Of all the foreign mail that comes to the United States, 25% travels through O'Hare. The mail center handles about 114,000 international items daily, with 100,000 coming from China.
Mail is initially screened through X-ray machines, but that doesn't catch all the narcotics in various guises. Instead, the CBP's Chicago Field Office relies on the noses of Hans and five other drug-sniffing dogs comprising Belgian Malinois, German shepherds and Labrador retriever breeds.
The field office, which includes 11 states, has racked up more than 15,000 narcotics seizures this year, CBP public affairs specialist Steven Bansbach said during a recent tour.
Dogs are trained to sniff out marijuana, crystal meth, ecstasy, cocaine, heroin, and hashish. With the growing opioid crisis, fentanyl was added to the list recently.
Many of the packages intercepted at O'Hare originate in China and the Netherlands, officials said, but everything's game to Hans.
At Flores' command, he bounds on and off a conveyor belt in a cavernous sorting warehouse.

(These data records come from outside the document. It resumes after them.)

/-- The same bound on the output clock. -/
theorem ratioQ_le_two_pow_iff_outputHz (P : Params) (clkInHz n : Nat) {reqHz : Nat} (h : reqHz ≠ 0) :
    ratioQ P clkInHz reqHz ≤ 2 ^ (P.s + n) ↔
      Machine.outputHz clkInHz n < (reqHz : ℚ) * (1 + 1 / 2 ^ (P.s + n)) := by
  have hscale : (reqHz : ℚ) * (1 + 1 / 2 ^ (P.s + n)) * 2 ^ (n + 1) * 2 ^ P.s = reqHz * (2 ^ (P.s + n + 1) + 2) := by
    rw [pow_add 2 P.s n]
    field_simp
    ring
  rw [ratioQ_le_two_pow_iff P _ _ h, Machine.outputHz, div_lt_iff₀ (by positivity),
    ← mul_lt_mul_iff_left₀ (show (0 : ℚ) < 2 ^ P.s by positivity), hscale]
  norm_cast

theorem logb_ratio_le_iff {q : Nat} (hq : 0 < q) (s k : Nat) :
    Real.logb 2 ((q : ℝ) / 2 ^ s) ≤ k ↔ q ≤ 2 ^ (s + k) := by
  rw [Real.logb_le_iff_le_rpow one_lt_two (by positivity), Real.rpow_natCast, div_le_iff₀ (by positivity), ← pow_add,
    Nat.add_comm k]
  norm_cast

/-- Above the threshold `k*` is the ceiling of the logarithm of the ratio (41_divsel.md rule R59). -/
theorem kStar_eq_ceil_logb {P : Params} {clkInHz reqHz : Nat} (h : 2 ^ P.s < ratioQ P clkInHz reqHz) :
    (kStar P clkInHz reqHz : ℤ) = ⌈Real.logb 2 ((ratioQ P clkInHz reqHz : ℝ) / 2 ^ P.s)⌉ := by
  have hq : 0 < ratioQ P clkInHz reqHz := Nat.zero_lt_of_lt h
  obtain ⟨k, hk⟩ := Nat.exists_eq_succ_of_ne_zero (mt (kStar_eq_zero_iff ..).mp (Nat.not_le.mpr h))
  obtain ⟨hlo, hhi⟩ := (kStar_eq_succ_iff ..).mp hk
  rw [hk, eq_comm, Int.ceil_eq_iff]
  constructor
  · have hpred : ((k.succ : ℤ) : ℝ) - 1 = k := by
      push_cast
      ring
    rwa [hpred, ← not_le, logb_ratio_le_iff hq, Nat.not_le]
  · exact (logb_ratio_le_iff hq P.s (k + 1)).mpr hhi

/-! ### Widths and wrapping -/

/-- Shifted into `W` bits: also where `S > W`, which leaves `B = 0` alone (41_divsel.md rule R65). -/
theorem mul_two_pow_lt_of_lt {w s clkInHz : Nat} (h : clkInHz < 2 ^ (w - s)) : clkInHz * 2 ^ s < 2 ^ w := by
  obtain hs | hs := Nat.le_total s w
  · calc clkInHz * 2 ^ s < 2 ^ (w - s) * 2 ^ s := Nat.mul_lt_mul_of_pos_right h (by positivity)
      _ = 2 ^ w := by rw [← pow_add, Nat.sub_add_cancel hs]
  · rw [Nat.sub_eq_zero_of_le hs, pow_zero, Nat.lt_one_iff] at h
    rw [h, Nat.zero_mul]
    positivity

theorem ratioQ_lt_of_fits {P : Params} {clkInHz reqHz : Nat} (hw : 1 ≤ P.w) (hB : Fits P.w clkInHz) (hf : reqHz ≠ 0) :
    ratioQ P clkInHz reqHz < 2 ^ (P.w + P.s - 1) := by
  rw [ratioQ_eq, Nat.div_lt_iff_lt_mul (by omega)]
  calc clkInHz * 2 ^ P.s < 2 ^ P.w * 2 ^ P.s := Nat.mul_lt_mul_of_pos_right hB (by positivity)
    _ = 2 ^ (P.w + P.s - 1) * 2 := by rw [← pow_add, ← pow_succ]; congr 1; omega
    _ ≤ 2 ^ (P.w + P.s - 1) * (2 * reqHz) := Nat.mul_le_mul_left _ (by omega)

theorem msb_lt_of_lt_two_pow {q k : Nat} (h0 : q ≠ 0) (h : q < 2 ^ k) : msb q < k := (Nat.log2_lt h0).mpr h

/-- On the safe domain neither operand of the division wraps. -/
theorem wrappingSelector_eq {P : Params} {clkInHz reqHz : Nat} (hw : 1 ≤ P.w) (h : SafeDomain P clkInHz reqHz) :
    wrappingSelector P clkInHz reqHz = selector P clkInHz reqHz := by
  obtain ⟨-, hB, hf⟩ := h
  have hnum : clkInHz <<< P.s < 2 ^ P.w := by
    rw [Nat.shiftLeft_eq]
    exact mul_two_pow_lt_of_lt hB
  have hden : 2 * reqHz < 2 ^ P.w := by
    rw [← Nat.sub_add_cancel hw, pow_succ]
    omega
  rw [wrappingSelector, selector, ratioQ, Nat.mod_eq_of_lt hnum, Nat.mod_eq_of_lt hden]

namespace Machine

/-! ### The operation -/

theorem exec_divsel_eq_next_iff {clkInHz reqHz : Nat} {s t : State} :
    exec (.divsel clkInHz reqHz) s = .next t ↔
      reqHz ≠ 0 ∧ t = s.setSel { clkInHz := clkInHz, reqHz := reqHz, sel := selector s.params clkInHz reqHz } := by
  refine ⟨execDivsel_next, fun ⟨hf, ht⟩ => ?_⟩
  rw [ht, exec, execDivsel, decide_eq_true hf, require_true]

/-- What a completed `DIVSEL` says of its request and its output port. -/
theorem exec_divsel_sel {clkInHz reqHz : Nat} {s t : State} (h : exec (.divsel clkInHz reqHz) s = .next t) :
    reqHz ≠ 0 ∧ t.sel.sel = selector s.params clkInHz reqHz := by
  obtain ⟨hf, rfl⟩ := exec_divsel_eq_next_iff.mp h
  exact ⟨hf, rfl⟩

theorem exec_divsel_zero (clkInHz : Nat) (s : State) : exec (.divsel clkInHz 0) s = .fault .zeroRequest := rfl

theorem runInstrs_params {is : List Instr} {s t : State} (h : runInstrs is s = .next t) : t.params = s.params := by
  induction is generalizing s with
  | nil =>
    cases h
    rfl
  | cons i is ih =>
    unfold runInstrs at h
    split at h
    next u hu => exact (ih h).trans (exec_params hu)
    next hn => exact absurd h (hn t)

/-! ### The statements -/

/-- Settles O16: the three clauses are the three cases of `k*`. -/
theorem divselReturnsTheSelector : Obligations.DivselReturnsTheSelector := by
  unfold Obligations.DivselReturnsTheSelector
  refine ⟨fun s clkInHz reqHz => ⟨fun hf => ⟨selector s.params clkInHz reqHz, exec_divsel_eq_next_iff.mpr ⟨hf, rfl⟩, ?_⟩, ?_⟩,
    fun s hmax => ?_⟩
  · rw [← State.params_s, ← ratioQ_eq]
    exact ⟨selector_eq_zero_of_ratioQ_le, fun j => selector_of_ratioQ_eq_two_pow,
      fun j hlo hhi => selector_of_ratioQ_between hlo hhi.le⟩
  · rintro rfl
    exact exec_divsel_zero clkInHz s
  · exact exec_divsel_eq_next_iff.mpr ⟨by omega, by rw [selector_48MHz_8MHz hmax, State.setSel]⟩

/-- Settles O17: the two sides of a floor division, divided by `2f·2^S`. -/
theorem fixedPointRatioTruncates : Obligations.FixedPointRatioTruncates := by
  unfold Obligations.FixedPointRatioTruncates
  intro P clkInHz reqHz hf
  have hreq : (0 : ℚ) < 2 * reqHz := by positivity
  have hlo : ratioQ P clkInHz reqHz * (2 * reqHz) ≤ clkInHz * 2 ^ P.s := by
    rw [ratioQ_eq]
    exact Nat.div_mul_le_self _ _
  have hhi : clkInHz * 2 ^ P.s < 2 * reqHz * (ratioQ P clkInHz reqHz + 1) := (ratioQ_le_iff P _ _ hf).mp le_rfl
  refine ⟨ratioQ_eq P clkInHz reqHz, ?_, ?_⟩
  · rw [exactRatio, div_le_div_iff₀ (by positivity) hreq]
    exact_mod_cast hlo
  · rw [exactRatio, div_lt_div_iff₀ hreq (by positivity), mul_comm _ (2 * (reqHz : ℚ))]
    exact_mod_cast hhi

/-- Settles O18: `Q ≤ 2^S` is `k* = 0`, and only a clamp at 0 hides another `k*`. -/
theorem selectorZeroThreshold : Obligations.SelectorZeroThreshold := by
  unfold Obligations.SelectorZeroThreshold
  refine ⟨fun s t clkInHz reqHz h => ?_, fun s t hmax h => ?_⟩
  · obtain ⟨hf, hsel⟩ := exec_divsel_sel h
    rw [hsel]
    refine ⟨ratioQ_le_iff s.params clkInHz _ hf, selector_eq_zero_of_ratioQ_le, fun hmax hzero => ?_⟩
    rw [selector_eq_min_kStar, State.params_maxDivider] at hzero
    exact (kStar_eq_zero_iff s.params clkInHz reqHz).mp (by omega)
  · rw [(exec_divsel_sel h).2, selector_48MHz_12MHz hmax]

/-- Settles O19: the clamp keeps the range, which is all `DIVFREQ` asks. -/
theorem divselResultIsInRange : Obligations.DivselResultIsInRange := by
  unfold Obligations.DivselResultIsInRange
  intro s t clkInHz reqHz h
  obtain ⟨-, rfl⟩ := exec_divsel_eq_next_iff.mp h
  have hle : selector s.params clkInHz reqHz ≤ s.maxDivider := selector_le s.params clkInHz reqHz
  exact ⟨hle, selector_fits s.params clkInHz reqHz, fun clkInHz' => ⟨_, exec_divfreq_eq_next clkInHz' hle⟩⟩

/-- Settles O20: both outputs are functions of the operands and the parameters, which no run changes. -/
theorem pureOperationsGiveTheSameResultAgain : Obligations.PureOperationsGiveTheSameResultAgain := by
  unfold Obligations.PureOperationsGiveTheSameResultAgain
  intro is s t hrun
  have hparams : t.params = s.params := runInstrs_params hrun
  refine ⟨fun clkInHz reqHz s' h => ?_, fun n clkInHz s' h => ?_⟩
  · obtain ⟨hf, rfl⟩ := exec_divsel_eq_next_iff.mp h
    exact ⟨exec_divsel_eq_next_iff.mpr ⟨hf, by rw [hparams]; rfl⟩, rfl⟩
  · obtain ⟨hn, rfl⟩ := exec_divfreq_eq_next_iff.mp h
    have hmax : t.maxDivider = s.maxDivider := congrArg Params.maxDivider hparams
    exact ⟨exec_divfreq_eq_next clkInHz (hn.trans_eq hmax.symm), rfl⟩

/-- Settles O21: the request is checked before a selector is evaluated. -/
theorem divselRefusesZeroRequest : Obligations.DivselRefusesZeroRequest := fun s clkInHz => exec_divsel_zero clkInHz s

/-- Settles O22: at `B = 0` the ratio is 0, below every threshold. -/
theorem zeroBusClockIsAccepted : Obligations.ZeroBusClockIsAccepted := by
  unfold Obligations.ZeroBusClockIsAccepted
  intro s reqHz hf
  have hq : ratioQ s.params 0 reqHz ≤ 2 ^ s.params.s := by simp [ratioQ_eq]
  refine ⟨_, _, exec_divsel_eq_next_iff.mpr ⟨hf, rfl⟩, selector_eq_zero_of_ratioQ_le hq,
    exec_divfreq_eq_next 0 (selector_le s.params 0 reqHz), ?_⟩
  rw [State.setFreq_freq, FreqPorts.of_outputHz_eq, outputHz, Nat.cast_zero, zero_div]

/-- Settles O23: `k*` is least by `kStar_le_iff`. -/
theorem selectorIsTheClampedLeastExponent : Obligations.SelectorIsTheClampedLeastExponent := by
  unfold Obligations.SelectorIsTheClampedLeastExponent
  intro s t clkInHz reqHz h
  rw [(exec_divsel_sel h).2]
  exact ⟨⟨(kStar_le_iff s.params clkInHz reqHz _).mp le_rfl, fun j => (lt_kStar_iff s.params clkInHz reqHz j).mp⟩,
    selector_eq_min_kStar s.params clkInHz reqHz, (kStar_eq_zero_iff s.params clkInHz reqHz).mpr,
    kStar_eq_ceil_logb (P := s.params)⟩

/-- Settles O24: at `n = k*` the output exceeds in the truncation window only (`exceeds_kStar_iff`), and `Q ≤ 2^(S+n)` is the
bound on it. -/
theorem overshootExactlyInTheTruncationWindow : Obligations.OvershootExactlyInTheTruncationWindow := by
  unfold Obligations.OvershootExactlyInTheTruncationWindow
  refine ⟨fun s t clkInHz reqHz n h hn hclamp => ?_, by decide⟩
  obtain ⟨hf, hsel⟩ := exec_divsel_sel h
  obtain rfl : n = kStar s.params clkInHz reqHz := hn.trans (hsel.trans (selector_of_not_clamped hclamp))
  have hq := (kStar_le_iff s.params clkInHz reqHz _).mp le_rfl
  have hwindow := exceeds_kStar_iff s.params clkInHz hf
  have hbound := (ratioQ_le_two_pow_iff s.params clkInHz _ hf).mp hq
  have hexact : ¬ Inexact s.params clkInHz reqHz → clkInHz ≤ reqHz * 2 ^ (kStar s.params clkInHz reqHz + 1) :=
    fun hrem => Nat.not_lt.mp fun hexc => hrem (hwindow.mp hexc).2
  refine ⟨hwindow, hbound, (ratioQ_le_two_pow_iff_outputHz s.params clkInHz _ hf).mp hq, ?_, hexact, fun hdvd => ?_⟩
  · rw [exceeds_iff_scaled s.shift, Nat.mul_comm 2 reqHz, ← Nat.mul_add]
    exact (and_iff_left hbound).symm
  · exact hexact (not_not.mpr (Nat.mod_eq_zero_of_dvd hdvd))

/-- Settles O25: below `k*` every output exceeds, above it none, and at `k*` the two unclamped cases differ. -/
theorem fastestNonExceedingChoice : Obligations.FastestNonExceedingChoice := by
  unfold Obligations.FastestNonExceedingChoice
  intro s t clkInHz reqHz n h hn
  obtain ⟨hf, hsel⟩ := exec_divsel_sel h
  rw [hn, hsel]
  refine ⟨fun hpos => ?_, fun hclamp => ?_, fun hclamp => ?_, fun hclamp => ?_⟩
  · have hfaster := exceeds_of_lt_selector hf (Nat.sub_lt hpos Nat.one_pos)
    rwa [Exceeds, Nat.sub_add_cancel hpos] at hfaster
  · rw [selector_of_not_clamped hclamp]
    exact not_exceeds_iff_kStar_le hf
  · rw [selector_of_not_clamped hclamp]
    exact not_exceeds_iff_kStar_lt hf
  · exact ⟨selector_of_clamped hclamp, fun m hm => exceeds_of_lt_kStar hf (hm.trans_lt hclamp)⟩

/-- Settles O26: the laws of the ratio, carried over by `selector_mono`. -/
theorem selectorIsMonotoneAndScaleFree : Obligations.SelectorIsMonotoneAndScaleFree := by
  unfold Obligations.SelectorIsMonotoneAndScaleFree
  intro s t u clkInHz reqHz h
  obtain ⟨hf, hsel⟩ := exec_divsel_sel h
  rw [hsel]
  refine ⟨fun clkInHz' hle hu => ?_, fun reqHz' hle hu => ?_, fun k hk hu => ?_⟩ <;> rw [(exec_divsel_sel hu).2]
  · exact selector_mono (ratioQ_mono_clkInHz s.params reqHz hle)
  · exact selector_mono (ratioQ_anti_reqHz s.params clkInHz hf hle)
  · rw [selector, selector, ratioQ_scale s.params clkInHz reqHz hk]

/-- Settles O27: a request at or above `B/2` is below the threshold, and the window is that of `k* = 0`. -/
theorem unreachablyFastRequestFallsShort : Obligations.UnreachablyFastRequestFallsShort := by
  unfold Obligations.UnreachablyFastRequestFallsShort
  intro s t clkInHz reqHz h
  obtain ⟨hf, hsel⟩ := exec_divsel_sel h
  rw [hsel]
  refine ⟨fun hfast => ⟨?_, ?_, ?_⟩, fun hq => ⟨?_, ?_⟩⟩
  · refine selector_eq_zero_of_ratioQ_le ((ratioQ_mono_clkInHz s.params reqHz hfast).trans_eq ?_)
    rw [← Nat.one_mul (2 * reqHz), ratioQ_multiple s.params 1 hf, Nat.one_mul]
  · rw [outputHz_le_natCast_iff]
    omega
  · rw [outputHz, zero_add, pow_one, div_eq_iff two_ne_zero, eq_comm, mul_comm]
    norm_cast
  · have hbound := (ratioQ_le_two_pow_iff_outputHz s.params clkInHz 0 hf).mp hq
    rw [outputHz, zero_add, pow_one, div_lt_iff₀ two_pos, add_zero, State.params_s] at hbound
    rw [selector_eq_zero_of_ratioQ_le hq, Exceeds, Nat.zero_add, pow_one, Nat.mul_comm reqHz]
    exact (and_iff_left (by linarith)).symm
  · exact not_exceeds_of_kStar_lt hf (((kStar_eq_zero_iff s.params clkInHz reqHz).mpr hq).trans_lt Nat.one_pos)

Within 30 minutes, he's identified four suspicious packages that officers confirm contain drugs.
First, Hans freezes in front of an innocuous envelope holding a blank diary titled "Good Vibes." Pages are ripped out to leave a resting place for a plastic baggie with blue ecstasy pills next to a note saying, "Best wishes from Holland!"
Hans waits with a big dog grin for Flores to drop a stout rope. Then, it's playtime. The dog leaps for the rope, worries it, and has a tug-of-war with Flores, who murmurs endearments. "We try to make it as fun as possible," he said.
Energized, the reddish-brown and black dog returns to work, quickly singling out a package concealing about 100 pills of ecstasy with an estimated street value ranging from $20 to $30 each.
His last catch before a break is a suspicious packet of markers. Vigare pries open the pink, the green, and then -- bingo -- the orange marker that conceals a packet of pills.
Other CBP canine units target firearms, currency and agricultural products. Training occurs before the dogs are paired with their humans and lasts seven weeks.
One intangible that can't be taught is bonding between handlers and dogs.
Hans can't take his eyes off Flores, who lives in the Western suburbs.
"He's very mellow but very protective," Flores said. "He does 98% of my job."
The dogs' break room contains several posters, some dissing cats and one that says "Just sniff it."
Flores calls the job part of a "war that's a forever war. One package at a time. That's our mission. One small package can save one life."